Packaging of HBB sgRNA1 into LVLPs with different aptamers was tested. For this purpose, MCP (MS2 coat protein, binding to MS2), PCP (PP7 coat protein, binding to PP7), λ N22 peptide (binding to BoxB) and COM (binding to corn) modified packaging plasmids, where ABPs were inserted after the second zinc finger domain of nucleocapsid protein (NC) as described above, were used to make LVLPs containing RNPs in which Cas9 complexed with various modified HBB sgRNA1. These LVLPs were transduced into GFP-reporter cells. Flow cytometry found that LVLPs generated by com/COM pair had the most GFP-positive cells, followed by those generated by MS2/MCP. PP7/PCP and BoxB/λ N22 generated LVLPs had the lowest activity (FIG. 15C). GFP-positive cells could only be observed when these LVLPs were used to transduce GFP-reporter cells but not HEK293T cells, excluding possible contamination of GFP-expressing DNA or virus (FIG. 16).

Since com-COM combination obtained the best results, whether COM-modification of the packaging plasmid impairs particle assembly was tested. A marginal 11% decrease in particle assembly efficiency compared with the unmodified packaging plasmid (FIG. 17) was observed. This slight decrease should not prevent production of sufficient particles. Through these experiments, the location (Tetraloop) and the aptamer/ABP pair (com/COM) for the most efficient packaging of Cas9 RNPs (or Cas9 mRNA and sgRNA) into lentiviral capsids was identified.

Cas9/sgRNA RNPs in the LVLPs accounted for the observed gene editing activity Although designed to package Cas9/sgRNA RNPs, considering previous observations that aptamer-free SaCas9 mRNA could be packaged for unknown mechanisms, the observed gene editing activity could be from the co-packaged SaCas9 mRNA and sgRNA. To determine whether Cas9/sgRNA RNP or SaCas9 mRNA/sgRNA contributed to the observed gene editing activity, the Cas9 expression cassette was separated from the HHB sgRNA1^Tetra-comexpression cassette into two different plasmids. When the two plasmids were co-transfected into GFP reporter cells, they generated GFP-positive cells as efficiently as transfecting a single plasmid containing both expression cassettes (FIG. 18A). However, when HHB sgRNA1^Tetra-comwas packaged into LVLPs, in the absence of Cas9 expression, these LVLPs had little gene editing activity when co-transduced into GFP-reporter cells with validated functional Cas9 mRNA LVLPs (FIG. 18B).

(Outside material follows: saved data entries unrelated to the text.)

/-- HELLO_SEND (R423, R424): every 1 µs in Hello. -/
def execHelloSend (port : Fin 6) (s : State) : Host.Outcome State Fault Refusal :=
  s.run (fun b =>
    let x := b.hopPort port
    if b.hopRuns && x.st == .hello && x.helloGt.all (fun g => decide (g + us 1 ≤ b.gt)) then
      (b.modHopPort port (fun x => { x with helloGt := some b.gt })).emit (.hop port (stampCrc (b.newFrame 1 0xFFF
        (leBytes 1 (if x.v2Allow then 2 else 3) ++ leBytes 1 3 ++ leBytes 6 b.hop.uid ++ leBytes 1 b.hop.prio ++
          leBytes 1 (port.val + 8 * b2n x.helloRx) ++ leBytes 1 x.reason) [])))
    else b)

/-- HELLO_TIMEOUT (R422): no valid `HELLO` within 1 ms. -/
def execHelloTimeout (port : Fin 6) (s : State) : Host.Outcome State Fault Refusal :=
  s.run (fun b =>
    let x := b.hopPort port
    if x.st == .hello && !x.helloRx && decide (x.since + ms 1 ≤ b.gt) then b.linkDown port 4 else b)

/-- Every port is taken down for a block reset or a move to Off (R443, R474). -/
def Block.allDown (b : Block) (reason : Nat) : Block :=
  b.each allPorts (fun b p =>
    let b := if (b.hopPort p).st == .up || (b.hopPort p).st == .closing then b.sendBye p reason else b
    if (b.hopPort p).st == .down then b else b.linkDown p reason)

/-- `ADMIN_UP` is written (R352, R422, R444). -/
def Block.adminSet (b : Block) (p : Nat) (up : Bool) : Block :=
  let x := b.hopPort p
  let b := b.modHopPort p (fun x => { x with adminUp := up })
  if up then (if x.st == .down && !x.adminUp && decide (5 ≤ b.power.phase) then b.train p else b)
  else if x.st == .up then b.startClose p 1
  else if x.st == .closing then b
  else if x.st == .down then b.modHopPort p (fun x => { x with reason := 1 }) else b.linkDown p 1

/-! ### Keys (R438, R440, R500) -/

/-- A key request on the key interface (R458, R500). DEDUCED, log entry 39. -/
def Block.askKey (b : Block) (p : Nat) (rx phase : Bool) : Block :=
  let x := b.hopPort p
  (b.modHopPort p (fun x => { x with keyReq := x.keyReq ++ [(rx, phase, b.gt)] })).emit
    (.keyReq b.hop.nodeId p x.nuid phase rx)

/-- A key request of a direction and phase. -/
def keyFor (rx phase : Bool) (k : Bool × Bool × Gt) : Bool := k.1 == rx && k.2.1 == phase

/-- The port waits for a key (R500). -/
def HopPort.asks (x : HopPort) (rx phase : Bool) : Bool := x.keyReq.any (keyFor rx phase)

/-- Keying starts (R425, R438). -/
def Block.startKeying (b : Block) (p : Nat) : Block :=
  ((b.modHopPort p (fun x => { x with compat := true })).setLink p .keying).askKey p false false
    |>.askKey p true false

/-- A rotation of the transmit direction starts (R440). -/
def Block.startRotate (b : Block) (p : Nat) : Block :=
  (b.modHopPort p (fun x => { x with rotating := true, rotStep := 1, rotGt := b.gt })).askKey p false
    (!(b.hopPort p).kph)

/-- The old phase has left the replay buffer after the acknowledgement: its key is destroyed and DONE is sent (R440). -/
def Block.rotateCheck (b : Block) (p : Nat) : Block :=
  let x := b.hopPort p
  if x.rotStep = 3 && x.replay.all (fun f => f.kph == x.kph) then
    let b := (b.modHopPort p (fun x => { x with txOther := none, rotStep := 0, rotating := false })).sendOn p
      (b.newFrame 0xA 0xFFF (leBytes 1 2 ++ leBytes 1 (b2n x.kph)) []) 7
    b.finishLongs (fun _ k => match k with
      | .keyRotate q => if q = p then some (stDone, [w32 (b2n x.kph)]) else none
      | _ => none)
  else b

/-- KEY_RESPONSE (R438, R440, R500): session keys arrive; one that matches no request is discarded.
DEDUCED, log entry 39; DESIGN CHOICE, log entry 72. -/
def execKeyResponse (port : Fin 6) (rxDir phase : Bool) (key : BitVec 256) (salt : BitVec 32) (err : Bool) (s : State) :
    Host.Outcome State Fault Refusal :=
  s.run (fun b =>
    let x := b.hopPort port
    if !b.hopRuns || !x.asks rxDir phase then b
    else
      let b := b.modHopPort port (fun x => { x with keyReq := x.keyReq.eraseP (keyFor rxDir phase) })
      if err then b.linkDown port 7
      else
        let k : Key := { key := key, salt := salt }
        if x.st == .keying then
          let b := b.modHopPort port (fun x => if rxDir then { x with rxKey := some k } else { x with txKey := some k })
          let y := b.hopPort port
          if y.txKey.isSome && y.rxKey.isSome then b.linkUp port 2 else b
        else if rxDir then
          (b.modHopPort port (fun x => { x with rxOther := some k, rxIdleO := 0 })).sendOn port
            (b.newFrame 0xA 0xFFF (leBytes 1 1 ++ leBytes 1 (b2n phase)) []) 7
        else
          (b.modHopPort port (fun x => { x with txOther := some k, rotStep := 2 })).sendOn port
            (b.newFrame 0xA 0xFFF (leBytes 1 0 ++ leBytes 1 (b2n phase)) []) 7)

/-- KEY_TIMEOUT (R422, R440): a key has not come within 1 ms of its request. DEDUCED, log entry 39. -/
def execKeyTimeout (port : Fin 6) (s : State) : Host.Outcome State Fault Refusal :=
  s.run (fun b =>
    let x := b.hopPort port
    if x.keyReq.any (fun k => decide (k.2.2 + ms 1 ≤ b.gt)) then b.linkDown port 7 else b)

/-- KEY_PERIOD_EXPIRY (R440): `KEY_PERIOD`, or a transmit counter of 2⁴⁸, starts a rotation. -/
def execKeyPeriodExpiry (port : Fin 6) (s : State) : Host.Outcome State Fault Refusal :=
  s.run (fun b =>
    let x := b.hopPort port
    let due := (x.keyPeriod != 0 && decide (x.rotGt + ms (1000 * x.keyPeriod) ≤ b.gt)) || decide (2 ^ 48 ≤ x.txCtr)
    if b.hopRuns && x.st == .up && x.compat && !x.rotating && due then b.startRotate port else b)

end Sys2Proof.Machine
end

Cas9 protein is needed to protect the stability of sgRNA in cells. This was confirmed by expressing HBB sgRNA1^Tetra-comalone or co-expressing sgRNA with Cas9. Co-expressing Cas9 significantly increased the expression of HBB sgRNA1^Tetra-com(FIG. 18C). After DNA transfection, the sgRNA was constitutively expressed. Whereas after transduction, the sgRNAs had to complete the post-transduction intracellular traffic and there was no new sgRNA generation. Thus, it is expected that the protective effects of Cas9 protein on sgRNA would be more critical. These data suggest that sgRNA instability, especially sgRNA's inability to survive the post-transduction intracellular traffic, most likely explains why singly packaged HHB sgRNA1^Tetra-comLVLPs were inactive after co-transduction with Cas9 mRNA LVLPs.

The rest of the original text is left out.